Over time, more clubs would form across ATCO lands in the Steele Bayou area. Given this extensive network of managed lands, Ten Point and Buckhorn Clubs helped lead an effort in 1978 to form the Mahannah Deer Management Association. Multiple clubs contended the association could help better manage habitat and wildlife on these lands.

Over the last century, many generations have grown up in these clubs and enjoyed hunting and fishing in the lush bottom-lands around Steele Bayou. However, as with all things change is usually inevitable, and it is certainly so within the forest industry. In recent years, ATCO began liquidating land assets to adapt to a changing industry. MDWFP and The Nature Conservancy entered into discussions about acquiring the property immediately adjacent to Mahannah WMA. The deal became final in July 2018, securing a large tract of ecologically and recreationally valuable land to be held in public trust.

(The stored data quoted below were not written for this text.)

-- ==== Sys2Proof/Laws/BoundsOps.lean ====
section
/-!
SUPPORT. Every function of Machine/Ops.lean keeps the bounds of Safety.lean.
-/

namespace Sys2Proof.Machine

/-- A change of one ring pair that keeps QM_RING_QOS keeps the bounds. -/
theorem State.modRing_bounded (s : State) (p : Nat) (f : Ring → Ring) (hf : ∀ r, (f r).qos = r.qos) (h : s.bounded) :
    (s.modRing p f).bounded := by
  obtain ⟨h1, h2, h3, h4, h5, h6, h7⟩ := h
  refine ⟨h1, h2, h3, h4, h5, ?_, h7⟩
  intro r hr
  rcases mem_tset _ _ _ _ hr with e | m
  · subst e
    have := tget_latBoundOk s.qm.rings p h6
    simpa [latBoundOk, hf] using this
  · exact h6 r m

theorem State.modPart_bounded (s : State) (p : Nat) (f : Partition → Partition) (h : s.bounded) :
    (State.modPart s p f).bounded := by
  unfold State.modPart
  repeat' (first
    | with_reducible assumption | dsimp only | split | intro _)

theorem State.modCtx_bounded (s : State) (c : Nat) (f : Context → Context) (h : s.bounded) :
    (State.modCtx s c f).bounded := by
  unfold State.modCtx
  repeat' (first
    | with_reducible assumption | dsimp only | split | intro _)

theorem State.modColl_bounded (s : State) (c : Nat) (f : Coll → Coll) (h : s.bounded) :
    (State.modColl s c f).bounded := by
  unfold State.modColl
  repeat' (first
    | with_reducible assumption | dsimp only | split | intro _)

theorem State.modTile_bounded (s : State) (t : Nat) (f : Tile → Tile) (h : s.bounded) :
    (State.modTile s t f).bounded := by
  unfold State.modTile
  repeat' (first
    | with_reducible assumption | dsimp only | split | intro _)

theorem State.mapCmds_bounded (s : State) (f : Cmd → Cmd) (h : s.bounded) :
    (State.mapCmds s f).bounded := by
  unfold State.mapCmds
  repeat' (first
    | with_reducible assumption | dsimp only | split | intro _)

theorem State.modCmd_bounded (s : State) (n : Nat) (f : Cmd → Cmd) (h : s.bounded) :
    (State.modCmd s n f).bounded := by
  unfold State.modCmd
  repeat' (first
    | with_reducible assumption | with_reducible apply State.mapCmds_bounded | dsimp only | split | intro _)

theorem State.free_bounded (s : State) (h : s.bounded) : s.free.2.bounded := h

theorem State.hold_bounded (s : State) (r : HeldReq) (h : s.bounded) :
    (State.hold s r).bounded := by
  unfold State.hold
  repeat' (first
    | with_reducible assumption | dsimp only | split | intro _)

theorem State.hostWrite_bounded (s : State) (a : Nat) (bs : List Byte) (h : s.bounded) : (s.hostWrite a bs).bounded := by
  unfold State.hostWrite
  split
  · exact h
  · exact ⟨memWrite_wf _ _ _ h.1, h.2⟩

theorem State.hostStores_bounded (s : State) (cs : List Host.Cell) (h : s.bounded) : (s.hostStores cs).bounded :=
  ⟨memCells_wf _ _ h.1, h.2⟩

theorem State.msixSend_bounded (s : State) (v : Nat) (h : s.bounded) :
    (State.msixSend s v).bounded := by
  unfold State.msixSend
  repeat' (first
    | with_reducible assumption | with_reducible apply State.hold_bounded | dsimp only | split | intro _)

theorem State.pushEvent_bounded (s : State) (e : Event) (h : s.bounded) : (s.pushEvent e).bounded := by
  unfold State.pushEvent
  exact State.events_bounded _ _ _ _ h (lastN_length evtKeep _)

theorem State.event_bounded (s : State) (code sev kind unit d0 d1 : Nat) (h : s.bounded) :
    (State.event s code sev kind unit d0 d1).bounded := by
  unfold State.event
  repeat' (first
    | with_reducible assumption | with_reducible apply State.pushEvent_bounded | with_reducible apply State.msixSend_bounded
    | dsimp only | split | intro _)

theorem State.hifErr_bounded (s : State) (b : Nat) (h : s.bounded) :
    (State.hifErr s b).bounded := by
  unfold State.hifErr
  repeat' (first
    | with_reducible assumption | with_reducible apply State.event_bounded | dsimp only | split | intro _)

theorem State.recordLost_bounded (s : State) (p : Nat) (h : s.bounded) :
    (State.recordLost s p).bounded := by
  unfold State.recordLost
  repeat' (first
    | with_reducible assumption | with_reducible apply State.event_bounded | with_reducible apply State.modRing_bounded | dsimp only
    | split | intro _)

theorem State.signalAll_bounded (s : State) (p : Nat) (h : s.bounded) :
    (State.signalAll s p).bounded := by
  unfold State.signalAll
  repeat' (first
    | with_reducible assumption | with_reducible apply State.msixSend_bounded | with_reducible apply State.modRing_bounded
    | dsimp only | split | intro _)

theorem State.cacheFill_bounded (s : State) (line : Nat) (h : s.bounded) :
    (State.cacheFill s line).bounded := by
  unfold State.cacheFill
  repeat' (first
    | with_reducible assumption | dsimp only | split | intro _)

theorem State.signal_bounded (s : State) (p : Nat) (irq : Bool) (h : s.bounded) :
    (State.signal s p irq).bounded := by
  unfold State.signal
  repeat' (first
    | with_reducible assumption | with_reducible apply State.msixSend_bounded | with_reducible apply State.modRing_bounded
    | dsimp only | split | intro _)

theorem State.ringSettle_bounded (s : State) (p : Nat) (h : s.bounded) :
    (State.ringSettle s p).bounded := by
  unfold State.ringSettle
  repeat' (first
    | with_reducible assumption | with_reducible apply State.free_bounded | with_reducible apply State.modRing_bounded | dsimp only
    | split | intro _)

theorem State.epochSettle_bounded (s : State) (p : Nat) (h : s.bounded) :
    (State.epochSettle s p).bounded := by
  unfold State.epochSettle
  repeat' (first
    | with_reducible assumption | with_reducible apply State.modPart_bounded | dsimp only | split | intro _)

theorem State.randServed_bounded (s : State) (n : Nat) (h : s.bounded) :
    (State.randServed s n).bounded := by
  unfold State.randServed
  repeat' (first
    | with_reducible assumption | dsimp only | split | intro _)

theorem State.chargeEngine_bounded (s : State) (x e : Nat) (h : s.bounded) :
    (State.chargeEngine s x e).bounded := by
  unfold State.chargeEngine
  repeat' (first
    | with_reducible assumption | with_reducible apply State.modCtx_bounded | dsimp only | split | intro _)

theorem State.freeTiles_bounded (s : State) (n : Nat) (h : s.bounded) :
    (State.freeTiles s n).bounded := by
  unfold State.freeTiles
  repeat' (first
    | with_reducible assumption | dsimp only | split | intro _)

theorem State.chargeSegment_bounded (s : State) (a : Pass) (h : s.bounded) :
    (State.chargeSegment s a).bounded := by
  unfold State.chargeSegment
  repeat' (first
    | with_reducible assumption | with_reducible apply State.chargeEngine_bounded | with_reducible apply foldl_bounded | dsimp only
    | split | intro _)

theorem State.passEnd_bounded (s : State) (pass st : Nat) (h : s.bounded) :
    (State.passEnd s pass st).bounded := by
  unfold State.passEnd
  repeat' (first
    | with_reducible assumption | with_reducible apply State.mapCmds_bounded | dsimp only | split | intro _)

theorem State.leavePasses_bounded (s : State) (gone : Pass → Served → Bool) (h : s.bounded) :
    (State.leavePasses s gone).bounded := by
  unfold State.leavePasses
  repeat' (first
    | with_reducible assumption | with_reducible apply State.passEnd_bounded | with_reducible apply State.chargeSegment_bounded
    | with_reducible apply foldl_bounded | dsimp only | split | intro _)

theorem State.dropGone_bounded (s : State) (n : Nat) (h : s.bounded) :
    (State.dropGone s n).bounded := by
  unfold State.dropGone
  repeat' (first
    | with_reducible assumption | dsimp only | split | intro _)

theorem State.finish_bounded (s : State) (c : Cmd) (st spec0 spec1 : Nat) (result trunc : Bool) (h : s.bounded) :
    (State.finish s c st spec0 spec1 result trunc).bounded := by
  unfold State.finish
  repeat' (first
    | with_reducible assumption | with_reducible apply State.dropGone_bounded | with_reducible apply State.freeTiles_bounded
    | with_reducible apply State.epochSettle_bounded | with_reducible apply State.ringSettle_bounded
    | with_reducible apply State.signal_bounded | with_reducible apply State.cacheFill_bounded
    | with_reducible apply State.recordLost_bounded | with_reducible apply State.hostWrite_bounded
    | with_reducible apply State.modRing_bounded | dsimp only | split | intro _)

theorem State.markHeld_bounded (s : State) (x : Nat) (h : s.bounded) :
    (State.markHeld s x).bounded := by
  unfold State.markHeld
  repeat' (first
    | with_reducible assumption | with_reducible apply State.reserve_bounded | with_reducible apply State.modPart_bounded
    | dsimp only | split | intro _)

theorem State.putImages_bounded (s : State) (p : Nat) (sel : SaveImage → Bool) (h : s.bounded) :
    (State.putImages s p sel).bounded := by
  unfold State.putImages
  repeat' (first
    | with_reducible assumption | with_reducible apply State.mapCmds_bounded | with_reducible apply State.modTile_bounded
    | with_reducible apply State.modPart_bounded | with_reducible apply foldl_bounded | dsimp only | split | intro _)

theorem State.restoreFree_bounded (s : State) (p : Nat) (h : s.bounded) :
    (State.restoreFree s p).bounded := by
  unfold State.restoreFree
  repeat' (first
    | with_reducible assumption | with_reducible apply State.reserve_bounded | with_reducible apply State.putImages_bounded
    | with_reducible apply State.modTile_bounded | with_reducible apply State.mapCmds_bounded
    | with_reducible apply State.modPart_bounded | dsimp only | split | intro _)

theorem State.yieldSettle_bounded (s : State) (x : Nat) (h : s.bounded) :
    (State.yieldSettle s x).bounded := by
  unfold State.yieldSettle
  repeat' (first
    | with_reducible assumption | with_reducible apply State.finish_bounded | with_reducible apply State.modCtx_bounded | dsimp only
    | split | intro _)

theorem State.saveSettle_bounded (s : State) (x : Nat) (h : s.bounded) :
    (State.saveSettle s x).bounded := by
  unfold State.saveSettle
  repeat' (first
    | with_reducible assumption | with_reducible apply State.finish_bounded | with_reducible apply State.modCtx_bounded
    | with_reducible apply State.complete_bounded | with_reducible apply State.settle_bounded | dsimp only | split | intro _)

theorem State.borrowSettle_bounded (s : State) (x : Nat) (h : s.bounded) :
    (State.borrowSettle s x).bounded := by
  unfold State.borrowSettle
  repeat' (first
    | with_reducible assumption | with_reducible apply State.markHeld_bounded | with_reducible apply State.modCtx_bounded
    | dsimp only | split | intro _)

theorem State.pauseSettle_bounded (s : State) (p : Nat) (h : s.bounded) :
    (State.pauseSettle s p).bounded := by
  unfold State.pauseSettle
  repeat' (first
    | with_reducible assumption | with_reducible apply State.finish_bounded | with_reducible apply State.modPart_bounded
    | dsimp only | split | intro _)

theorem State.drainSettle_bounded (s : State) (p : Nat) (h : s.bounded) :
    (State.drainSettle s p).bounded := by
  unfold State.drainSettle
  repeat' (first
    | with_reducible assumption | with_reducible apply State.free_bounded | with_reducible apply State.modPart_bounded | dsimp only
    | split | intro _)

theorem State.bindCmd_bounded (s : State) (c : Cmd) (h : s.bounded) :
    (State.bindCmd s c).bounded := by
  unfold State.bindCmd
  repeat' (first
    | with_reducible assumption | with_reducible apply State.modCmd_bounded | dsimp only | split | intro _)

theorem State.bindAll_bounded (s : State) (h : s.bounded) :
    (State.bindAll s).bounded := by
  unfold State.bindAll
  repeat' (first
    | with_reducible assumption | with_reducible apply State.bindCmd_bounded | with_reducible apply foldl_bounded | dsimp only
    | split | intro _)

theorem State.settle_bounded (s : State) (x p : Nat) (h : s.bounded) :
    (State.settle s x p).bounded := by
  unfold State.settle
  repeat' (first
    | with_reducible assumption | with_reducible apply State.drainSettle_bounded | with_reducible apply State.pauseSettle_bounded
    | with_reducible apply State.borrowSettle_bounded | with_reducible apply State.saveSettle_bounded
    | with_reducible apply State.yieldSettle_bounded | with_reducible apply State.restoreFree_bounded | dsimp only | split | intro _)

theorem State.complete_bounded (s : State) (c : Cmd) (st spec0 spec1 : Nat) (result trunc : Bool) (h : s.bounded) :
    (State.complete s c st spec0 spec1 result trunc).bounded := by
  unfold State.complete
  repeat' (first
    | with_reducible assumption | with_reducible apply State.settle_bounded | with_reducible apply State.bindAll_bounded
    | with_reducible apply State.finish_bounded | dsimp only | split | intro _)

theorem State.stop_bounded (s : State) (c : Cmd) (st : Nat) (h : s.bounded) :
    (State.stop s c st).bounded := by
  unfold State.stop
  repeat' (first
    | with_reducible assumption | with_reducible apply State.complete_bounded | dsimp only | split | intro _)

theorem State.start_bounded (s : State) (n : Nat) (h : s.bounded) :
    (State.start s n).bounded := by
  unfold State.start
  repeat' (first
    | with_reducible assumption | with_reducible apply State.modCmd_bounded | dsimp only | split | intro _)

theorem State.fmtCount_bounded (s : State) (sat nan : Nat) (h : s.bounded) :
    (State.fmtCount s sat nan).bounded := by
  unfold State.fmtCount
  repeat' (first
    | with_reducible assumption | dsimp only | split | intro _)

end Sys2Proof.Machine
end

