-- ==== Sys2Proof/Laws/BoundsAlloc.lean ====
section
/-!
SUPPORT. Every function of Machine/Alloc.lean keeps the bounds of Safety.lean.
-/

namespace Sys2Proof.Machine

theorem State.modUnit_bounded (s : State) (u : Nat) (f : MemUnit → MemUnit) (h : s.bounded) :
    (State.modUnit s u f).bounded := by
  unfold State.modUnit
  repeat' (first
    | with_reducible assumption | dsimp only | split | intro _)

theorem State.reserve_bounded (s : State) (t n : Nat) (h : s.bounded) : (s.reserve t n).2.bounded := by
  unfold State.reserve
  dsimp only
  split <;> exact h

end Sys2Proof.Machine
end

Bryant recognized as a champion of Mississippi conservation

 

Gov. Phil Bryant always has been happy to convey his love for hunting and fishing in Mississippi. And he did so quite emphatically at his first Governors Sportsmen’s Council gathering.

“I remember walking into that room that evening in Washington, DC, and there were a number of people there,” Gov. Bryant told a group at the recent opening of the McIvor Shooting Facility in Sardis. “I was relatively new at that time as a governor. There were a number of them talking about how there were sports in their states and how they had these hunts – pheasant hunts and one-shot antler hunts – and they said, ‘what do you do?’ I said, ‘Well, I try to do all of it, but one of my favorite things to do is hog killing … with a knife.’ They said, ‘You want to be chairman?’ I said, ‘I think I do.’” 

Governor Phil Bryant (left) with MDWFP Executive Director Dr. Sam Polles (right)

Phil Bryant will be recognized as governor for only a few more days, but his recognition as a champion for Mississippi outdoors and conservation will continue when the Phil Bryant Wildlife Management Area officially opens for hunting for the 2019-2020 season.

“(Phil Bryant) has been one of the biggest friends of the Agency and outdoors and conservation,” said Mississippi Wildlife, Fisheries, and Parks Foundation co-treasurer Chris Gouras. “Time and time again, when we’ve asked him for help, he has always been there. Annually, our biggest fundraiser is the Governor’s Hunt. We have about 50-60 supporters of that event every year. The governor has been there every year, eight years in a row. And during that time period, he has helped us raise over $2 million … to help support the initiatives and the things that we do.”